1959 Mattel Strum-Fun Getar Ukulele
Oh, toys! The plastic ukulele was pretty much perfected from the get-go in the Islander uke, but actually having to play an instrument is the problem, isn't it? This crazy Mattel plastic uke came late in the game and, as a uke (once setup), it actually plays alright and has "a sound" -- thought I can't see how a kid would've made any progress on it with a "factory setup."
The main attraction with this bizarre thing, however, is an integrated, tined music box that responds to discs the user inserts in the rear of the instrument. The user "plays" the notes from the disc one at a time and, thus, sets the tempo via the lever arm.

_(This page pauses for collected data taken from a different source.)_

-- ==== Sys2Proof/Machine/Design.lean ====
section
/-! DEFINITION. The signal processing of a calibration run and of tracking (R201 to R205, R214): the
stimulus, the deconvolution of a capture, the smoothed response, the correction filters and the phase
transform. The manual names the methods; the windows, the transform sizes, the polynomial of the sequence
and the working precision are open (DESIGN CHOICE, log entries 68 and 70). -/

namespace Sys2Proof.Machine

/-! Settings of a run, read from the body of its `MEAS_START` (R220). -/

/-- Body of the run's command. -/
def MeasRun.b (r : MeasRun) : List Byte := r.cmd.body
/-- `design`. -/
def MeasRun.design (r : MeasRun) : Nat := u8 r.b 3
/-- The stimulus is the sweep. -/
def MeasRun.sweep (r : MeasRun) : Bool := u8 r.b 0 == 0
/-- `length`: samples of the sweep, or the order of the sequence. -/
def MeasRun.len (r : MeasRun) : Nat := u32 r.b 8
/-- `repeats`. -/
def MeasRun.reps (r : MeasRun) : Nat := u16 r.b 12
/-- `ir_len`. -/
def MeasRun.ir (r : MeasRun) : Nat := u32 r.b 16
/-- `gap`. -/
def MeasRun.gap (r : MeasRun) : Nat := u32 r.b 20
/-- `f_lo` in Hz. -/
def MeasRun.lo (r : MeasRun) : Rat := u16 r.b 24
/-- `f_hi` in Hz. -/
def MeasRun.hi (r : MeasRun) : Rat := u16 r.b 26
/-- Takeover fade F. -/
def MeasRun.fadeLen (r : MeasRun) : Nat := u16 r.b 28
/-- FIR length N. -/
def MeasRun.fir (r : MeasRun) : Nat := u16 r.b 52
/-- Period of the sequence (R201). -/
def MeasRun.period (r : MeasRun) : Nat := 2 ^ r.len - 1
/-- Stimulus span S (R201). -/
def MeasRun.span (r : MeasRun) : Nat :=
  if r.sweep then r.reps * (r.len + r.ir) else (r.reps + 1) * r.period + r.ir
/-- Slot length W. -/
def MeasRun.slot (r : MeasRun) : Nat := r.gap + r.span
/-- First sample of slot i. -/
def MeasRun.slotAt (r : MeasRun) (i : Nat) : Nat := r.n0 + r.fadeLen + i * r.slot
/-- Channels of the run. -/
def MeasRun.mics (r : MeasRun) : List Nat := (List.range 128).filter fun i => maskBit r.b 32 i

/-! The stimulus (R201). -/

/-- The natural logarithm of f_hi/f_lo. -/
def MeasRun.rise (r : MeasRun) : Rat := lnNear (r.hi / r.lo)

/-- Sample q of the sweep at peak 1: its frequency rises exponentially from f_lo to f_hi, from phase 0
(R201)
(DESIGN CHOICE, log entry 68). -/
def MeasRun.sweepAt (r : MeasRun) (fs q : Nat) : Rat :=
  let cycles := r.lo * (r.len : Rat) / ((fs : Rat) * r.rise) * (expQ (r.rise * (q : Rat) / (r.len : Rat)) - 1)
  sinPi (2 * cycles)

/-- Sample q of the sequence at peak 1: a sign. Its polynomial is open (R201)
(DESIGN CHOICE, log entry 68). -/
def MeasRun.sequenceAt (r : MeasRun) (q : Nat) : Rat :=
  if Config.of "sequence" [(r.len : Rat), ((q % r.period : Nat) : Rat)] < 0 then -1 else 1

/-- The stimulus at place k of a slot, in A40: silence in the gap, then the sweep or the sequence at peak
`level` (R201). -/
def MeasRun.stimulus (r : MeasRun) (fs k : Nat) : Int :=
  if k < r.gap then 0 else
    let p := k - r.gap
    let v : Rat :=
      if r.sweep then
        let q := p % (r.len + r.ir)
        if q < r.len then r.sweepAt fs q else 0
      else if p < (r.reps + 1) * r.period then r.sequenceAt p
      else 0
    toA40 (v * amp (s16 r.b 14))

/-! Captures (R202). -/

/-- Group delay of a channel in output samples (R379). -/
def groupDelay (ratio d : Nat) : Rat := 31 + (5 * ((ratio : Rat) - 1) / 2 + (d : Rat)) / (ratio : Rat)

/-- Place of a time on the samples that begin at time t. -/
def placeOf (fs t e : Nat) : Rat := ((e : Rat) - (t : Rat)) * (fs : Rat) / 1000000000

/-- The capture of a channel at a sample, by the time stamps of its frames; 0 where no frame lies (R202). -/
def capAt (fs t : Nat) (frames : List (Nat × Int)) (j : Int) : Rat :=
  ((frames.find? fun p => (placeOf fs t p.1).floor == j).map fun p => a40Val p.2).getD 0

/-- How far the frames of a channel lie behind the samples on which they are placed. -/
def capLag (fs t : Nat) (frames : List (Nat × Int)) : Rat :=
  match frames with
  | [] => 0
  | p :: _ => placeOf fs t p.1 - ((placeOf fs t p.1).floor : Rat)

/-! Deconvolution (R203). -/

/-- The samples of one repetition's inverse filter, time-reversed: the sweep under its rise of 6 dB an
octave, or the sequence (R203). Its gain makes a full-scale stimulus give a unit pulse. -/
def MeasRun.kernel (r : MeasRun) (fs q : Nat) : Rat :=
  let peak := amp (s16 r.b 14)
  if r.sweep then
    r.sweepAt fs q * expQ (r.rise * ((q : Rat) - (r.len : Rat)) / (r.len : Rat)) *
      (4 * r.rise * r.hi / ((fs : Rat) * (r.len : Rat) * peak))
  else r.sequenceAt q / (((r.period : Rat) + 1) * peak)

/-- Samples of one repetition's inverse filter. -/
def MeasRun.taps (r : MeasRun) : Nat := if r.sweep then r.len else r.period

/-- What the transform's working precision adds to a value: open (DESIGN CHOICE, log entry 68). -/
def working (key : List Rat) : Rat := clampQ (-1) 1 (Config.of "working" key) / (2 : Rat) ^ 20

/-- The impulse response of a capture: repetitions averaged, the sequence's first period left out
(R203, R204). -/
def MeasRun.impulse (r : MeasRun) (fs feed mic : Nat) (cap : Nat → Rat) : List Rat :=
  (List.range r.ir).map fun i =>
    let at_ : Nat → Nat → Nat := fun rep q =>
      if r.sweep then r.gap + rep * (r.len + r.ir) + i + q else r.gap + (rep + 1) * r.period + (q + i) % r.period
    sumQ ((List.range r.reps).map fun rep => sumQ ((List.range r.taps).map fun q => cap (at_ rep q) * r.kernel fs q)) /
      (r.reps : Rat) + working [(feed : Rat), (mic : Rat), (i : Rat)]

/-- The power that noise of a mean square gives in the impulse response. -/
def MeasRun.noiseGain (r : MeasRun) (fs : Nat) : Rat :=
  sumQ ((List.range r.taps).map fun q => r.kernel fs q * r.kernel fs q) / (r.reps : Rat)

/-- Mean of the squares of a list. -/
def meanSquare (l : List Rat) : Rat := if l.isEmpty then 0 else sumQ (l.map fun v => v * v) / (l.length : Rat)

/-- The largest magnitude of a list. -/
def peakOf (l : List Rat) : Rat := l.foldl (fun m v => maxQ m (absQ v)) 0

/-- The place of entry k of a list of magnitudes, refined by the parabola through it and its neighbours
(R204). -/
def refined (h : List Rat) (k : Nat) : Rat :=
  let a := if k = 0 then 0 else absQ (h.getD (k - 1) 0)
  let m := absQ (h.getD k 0)
  let z := absQ (h.getD (k + 1) 0)
  let den := 2 * (a - 2 * m + z)
  (k : Rat) + (if den = 0 then 0 else (a - z) / den)

/-- Decibels of a power ratio
(DESIGN CHOICE, log entry 8). -/
def db10 (q : Rat) : Rat := if q ≤ 0 then -1000 else 10 * log10 q

/-! The response (R204). -/

/-- The squared magnitude of a response at a frequency, smoothed to 1/s octave: the mean over the bins
within half that width (R204)
(DESIGN CHOICE, log entry 68). -/
def smoothed (h : List Rat) (fs s : Nat) (f : Rat) : Rat :=
  let n := h.length
  let bin := f * (n : Rat) / (fs : Rat)
  let half : Rat := 1 / (2 * (s : Rat))
  let lo := (bin * exp2 (-half)).ceil.toNat
  let hi := (bin * exp2 half).floor.toNat
  let bs := if lo ≤ hi then span lo (hi + 1 - lo) else [(bin + 1 / 2).floor.toNat]
  sumQ (bs.map fun b => cnorm (dft n h b)) / (bs.length : Rat)

/-- A feed's smoothed response at a frequency in dB: the power mean of its valid pairs' (R204). -/
def MeasRun.response (r : MeasRun) (fs feed : Nat) (f : Rat) : Rat :=
  let ps := r.pairs.filter fun p => p.feed == feed && p.status == 0
  if ps.isEmpty then -1000 else db10 (sumQ (ps.map fun p => smoothed p.h fs (u16 r.b 30) f) / (ps.length : Rat))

The music box is mounted to the "soundboard" and so it has a tone bigger than it ought to have and sounds downright eerie.
Amazingly, box and contents survived more-or-less intact, though two tuning pegs, strings, and one melody disc were lost to time.
Instead of leaving the top as black plastic, Mattel "fancied-it-up" with a birch-looking sticker.
Two of the pegs are mismatched and hopelessly-fit to the holes with some duct-tape on their sides. I'll have to replace the whole set at some point, though I didn't have anything of the right caliber (cheap, cheap, cheap) in my parts-bin at the moment.
While the neck starts-out straight, it gains some relief as it's tuned-up to pitch -- and I'm only using Martin fluorocarbons, too, which are on the wimpier side of modern strings.
I do like the bizarre bridge/tailpiece combination.
I can only imagine that the frustration I felt when swapping discs is the reason that Mattel gave up on these gadgets. I can't imagine any kid being happy with having to load this thing.